(Dataset records begins)

-- ==== Sys2Proof/Decode.lean ====
section
/-! DEFINITION. The command word: its fields (30_encoding.md R300, R301), the decode verdict in the order
of R303 with a name for each check that fails, the opcode map (R307), and the encoder. -/

namespace Sys2Proof

/-- Which check of 30_encoding.md R303 an accepted word fails first. All four post `IllegalCommand`. -/
inductive DecodeError where
  /-- Check 1: `word[31:20]` or `word[15]` is not 0. -/
  | reservedBits
  /-- Check 2: `OP` is no opcode of R307 (the values of R308). -/
  | unknownOpcode
  /-- Check 3: `N` above its range, or not 0 on a command that does not use it. -/
  | countOutOfRange
  /-- Check 4: `CTX` at or above `N_DEC`, or not 0 on a command that does not use it. -/
  | contextOutOfRange
deriving DecidableEq, Repr

/-- `OP = word[7:0]` (30_encoding.md R301). -/
def CmdWord.op (w : CmdWord) : BitVec 8 := w.extractLsb' 0 8

/-- `N = word[14:8]`. -/
def CmdWord.n (w : CmdWord) : BitVec 7 := w.extractLsb' 8 7

/-- `CTX = word[19:16]`. -/
def CmdWord.ctx (w : CmdWord) : BitVec 4 := w.extractLsb' 16 4

/-- Check 1 of 30_encoding.md R303. -/
def CmdWord.reservedZero (w : CmdWord) : Bool :=
  w.extractLsb' 20 12 == 0#12 && w.extractLsb' 15 1 == 0#1

/-- The opcode map (30_encoding.md R307), read from `OP`, with the fields the command uses. -/
def opcodeMap (op : BitVec 8) (n : BitVec 7) (j : BitVec 4) : Option Instr :=
  match op.toNat with
  | 0x00 => some .nop
  | 0x01 => some .clear
  | 0x10 => some .bsWbit
  | 0x11 => some (.bsWbits n)
  | 0x12 => some .bsWbyte
  | 0x13 => some (.bsWbytes n)
  | 0x14 => some .bsLen
  | 0x15 => some .bsRdbyte
  | 0x18 => some (.rdOpen j)
  | 0x19 => some (.rdPos j)
  | 0x1A => some (.bsRbit j)
  | 0x1B => some (.bsRbits n j)
  | 0x1C => some (.bsRbyte j)
  | 0x20 => some .uvEnc
  | 0x21 => some (.uvDec j)
  | 0x28 => some .vbEncU
  | 0x29 => some .vbEncS
  | 0x2A => some (.vbDecU j)
  | 0x2B => some (.vbDecS j)
  | 0x2C => some .vbSelU
  | 0x2D => some .vbSelS
  | 0x2E => some .zzMap
  | 0x2F => some .zzUnmap
  | 0x30 => some .appInit
  | 0x31 => some .appAppend
  | 0x32 => some (.iterInit j)
  | 0x33 => some (.iterNext j)
  | 0x34 => some .chLoadb
  | 0x35 => some .chLen
  | 0x36 => some .chRdb
  | _ => none

/-- Check 3 of 30_encoding.md R303: `N` in range on a count command, 0 on any other. -/
def countLegal (i : Instr) (n : BitVec 7) : Bool :=
  match i.count? with
  | some (_, most) => decide (n.toNat ≤ most)
  | none => n == 0#7

/-- Check 4 of 30_encoding.md R303: `CTX < N_DEC` on a context command, 0 on any other. -/
def ctxLegal (c : Config) (i : Instr) (j : BitVec 4) : Bool :=
  match i.ctx? with
  | some _ => decide (j.toNat < c.nDec)
  | none => j == 0#4

/-- The decode verdict (30_encoding.md R303): the command of a word, or the first check it fails. -/
def decode (c : Config) (w : CmdWord) : Except DecodeError Instr :=
  if !w.reservedZero then .error .reservedBits
  else
    match opcodeMap w.op w.n w.ctx with
    | none => .error .unknownOpcode
    | some i =>
      if !countLegal i w.n then .error .countOutOfRange
      else if !ctxLegal c i w.ctx then .error .contextOutOfRange
      else .ok i

/-- A command's opcode (30_encoding.md R307). -/
def Instr.opcode : Instr → BitVec 8
  | .nop => 0x00
  | .clear => 0x01
  | .bsWbit => 0x10
  | .bsWbits _ => 0x11
  | .bsWbyte => 0x12
  | .bsWbytes _ => 0x13
  | .bsLen => 0x14
  | .bsRdbyte => 0x15
  | .rdOpen _ => 0x18
  | .rdPos _ => 0x19
  | .bsRbit _ => 0x1A
  | .bsRbits _ _ => 0x1B
  | .bsRbyte _ => 0x1C
  | .uvEnc => 0x20
  | .uvDec _ => 0x21
  | .vbEncU => 0x28
  | .vbEncS => 0x29
  | .vbDecU _ => 0x2A
  | .vbDecS _ => 0x2B
  | .vbSelU => 0x2C
  | .vbSelS => 0x2D
  | .zzMap => 0x2E
  | .zzUnmap => 0x2F
  | .appInit => 0x30
  | .appAppend => 0x31
  | .iterInit _ => 0x32
  | .iterNext _ => 0x33
  | .chLoadb => 0x34
  | .chLen => 0x35
  | .chRdb => 0x36

/-- The `N` field of a command's word: its count, or 0 (30_encoding.md R300). -/
def Instr.nField (i : Instr) : BitVec 7 := (i.count?.map Prod.fst).getD 0#7

/-- The `CTX` field of a command's word: its context, or 0 (30_encoding.md R300). -/
def Instr.ctxField (i : Instr) : BitVec 4 := i.ctx?.getD 0#4

/-- The command word of a command, `000000000000 cccc 0 nnnnnnn oooooooo` (30_encoding.md R300). -/
def encode (i : Instr) : CmdWord := 0#12 ++ i.ctxField ++ 0#1 ++ i.nField ++ i.opcode

/-- The command word whose bits are the low `nbits` of `w`, the rest 0. A word is 32 bits and is written
to `CMD` whole (30_encoding.md R309, 10_state.md R100), so no byte order arises. -/
def tableWord (nbits w : Nat) : CmdWord := BitVec.ofNat 32 (w % 2 ^ nbits)

/-- The command the decoder of an instance with the spec's parameters reads from a table word. -/
def decodeTableWord (nbits w : Nat) : Option Instr :=
  (decode Config.standard (tableWord nbits w)).toOption

end Sys2Proof
end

(Dataset records ends)

■ **Problem**:
Using the records above, copy word for word the line with "0x28 => some .vbEncU", the line with "0x30 => some .appInit", and every line between them.

■ **Expected output**:
  | 0x28 => some .vbEncU
  | 0x29 => some .vbEncS
  | 0x2A => some (.vbDecU j)
  | 0x2B => some (.vbDecS j)
  | 0x2C => some .vbSelU
  | 0x2D => some .vbSelS
  | 0x2E => some .zzMap
  | 0x2F => some .zzUnmap
  | 0x30 => some .appInit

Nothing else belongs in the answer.